-- ==== Sys2Proof/Certificates/Slice0/Obligations.lean ====
section
/-! DEFINITION. The statements about the block, rule by rule (OBLIGATIONS.json lists them with the rules they rest on). -/

open Sys2Proof Sys2Proof.Machine Sys2Proof.Safety

/-- For every command c and state s whose queue begins with c, step s is exec c on s with the rest of the queue. For every state
with an empty queue, step answers the state with the AON count and the RTC count one higher, the RTC at the value set for it
where one waits, a new FAB cycle, and nothing else changed; that the empty queue is a tick is the model's choice, log 1. (95_what_each_step_holds.md) -/
def Obligations.StepRunsFrontCommand : Prop :=
  (∀ (c : Instr) (rest : List Instr) (s : State), s.pending = c :: rest → step s = exec c { s with pending := rest }) ∧
    ∀ s : State, s.pending = [] → step s = .next { s with aon := s.aon + 1, cyc := Cycle.fresh, pwc := { s.pwc with
      rtc := match s.pwc.rtcNext with
        | none => s.pwc.rtc + 1
        | some v => v
      rtcNext := none } }

/-- The CRC of no bytes is 0xFFFF. A byte appended to a message is XORed into the high byte of its CRC, and eight steps follow,
each a shift left by one that XORs 0x1021 where the bit shifted out is 1. Over the nine ASCII bytes "123456789" the CRC is
0x29B1. (R431) -/
def Obligations.CrcOfCheckString : Prop :=
  crc16 [] = 0xFFFF#16 ∧
    (∀ (bs : List Byte) (b : Byte), crc16 (bs ++ [b]) = Nat.repeat
      (fun c : BitVec 16 => if c.getLsbD 15 then (c <<< 1) ^^^ 0x1021#16 else c <<< 1) 8 (crc16 bs ^^^ (b ++ 0#8))) ∧
    crc16 [0x31, 0x32, 0x33, 0x34, 0x35, 0x36, 0x37, 0x38, 0x39] = 0x29B1#16

/-- In State.reset no image is applied, every register of the window reads its reset value, the banks are EMPTY and the loader
IDLE, the lifecycle is SHIPPED, every key slot but slot 0 and every anti-rollback counter is empty or 0, no port is bound or
holds a reply, every facet's queue is empty, the wheel is STOPPED, every channel, path, link, gauge and display is OFF with
tag INVALID, the safe state is on with SAF_ENTRY_CAUSE 0x0100_0000 and both trip outputs static low, and the queue of
commands is empty. Values for which the spec gives no reset value are the model's choice, log 4, and are not stated. (14_power_clocks_startup.md, 12_safety.md, 01_lattice_image.md) -/
def Obligations.ResetState : Prop :=
  let s := State.reset
  s.str = none ∧ (∀ off, cfgV s off = regReset off) ∧ (∀ i, i < 2 → bankState s i = .empty) ∧ s.img.loader = .idle ∧
    s.sec.lifecycle = .shipped ∧ (∀ k, 1 ≤ k → vget s.sec.keys k none = none) ∧ (∀ i, arb s.sec i = 0) ∧
    (∀ p, (port s p).facet = none ∧ (port s p).held = none) ∧ (∀ f, (facet s f).queue = []) ∧ s.whl.state = .stopped ∧
    (∀ k, (chan s k).state = .off ∧ (chan s k).tag = .invalid) ∧ (∀ p, (flowPath s p).state = .off ∧ (flowPath s p).tag = .invalid) ∧
    s.chd.state = .off ∧ s.bat.state = .off ∧ s.dsp.state = .off ∧ s.saf.safe = true ∧ s.saf.entry = 0x01000000 ∧
    s.saf.lvl = (false, false) ∧ s.pending = []

/-- State.reset has at most one ACTIVE bank, memories in canonical form, event queues of at most 64 records, and low trip
outputs in the safe state. (01_lattice_image.md, 03_wheel.md, 13_persistence.md) -/
def Obligations.InvariantsHoldAtReset : Prop :=
  oneActive State.reset ∧ memoriesWf State.reset ∧ queuesBounded State.reset ∧ tripsOff State.reset

/-- For every command and every state, exec answers a next state, whose queue of waiting commands is the one before. (95_what_each_step_holds.md) -/
def Obligations.EveryCommandCompletes : Prop :=
  ∀ (c : Instr) (s : State), ∃ t, exec c s = .next t ∧ t.pending = s.pending

/-- For every command and every state whose lifecycle is SEALED, exec answers a next state whose lifecycle is SEALED. The
commands include every host frame, every image step and every reset. (R63) -/
def Obligations.SealedIsFinal : Prop :=
  ∀ (c : Instr) (s : State), s.sec.lifecycle = .sealed → ∃ t, exec c s = .next t ∧ t.sec.lifecycle = .sealed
::::
Given the data above, transcribe exactly the lines from the one containing "rtcNext := none" down to the one containing "crc16 [0x31, 0x32, 0x33, 0x34, 0x35, 0x36, 0x37, 0x38, 0x39]", and no others.

## Answer to this exercise
      rtcNext := none } }

/-- The CRC of no bytes is 0xFFFF. A byte appended to a message is XORed into the high byte of its CRC, and eight steps follow,
each a shift left by one that XORs 0x1021 where the bit shifted out is 1. Over the nine ASCII bytes "123456789" the CRC is
0x29B1. (R431) -/
def Obligations.CrcOfCheckString : Prop :=
  crc16 [] = 0xFFFF#16 ∧
    (∀ (bs : List Byte) (b : Byte), crc16 (bs ++ [b]) = Nat.repeat
      (fun c : BitVec 16 => if c.getLsbD 15 then (c <<< 1) ^^^ 0x1021#16 else c <<< 1) 8 (crc16 bs ^^^ (b ++ 0#8))) ∧
    crc16 [0x31, 0x32, 0x33, 0x34, 0x35, 0x36, 0x37, 0x38, 0x39] = 0x29B1#16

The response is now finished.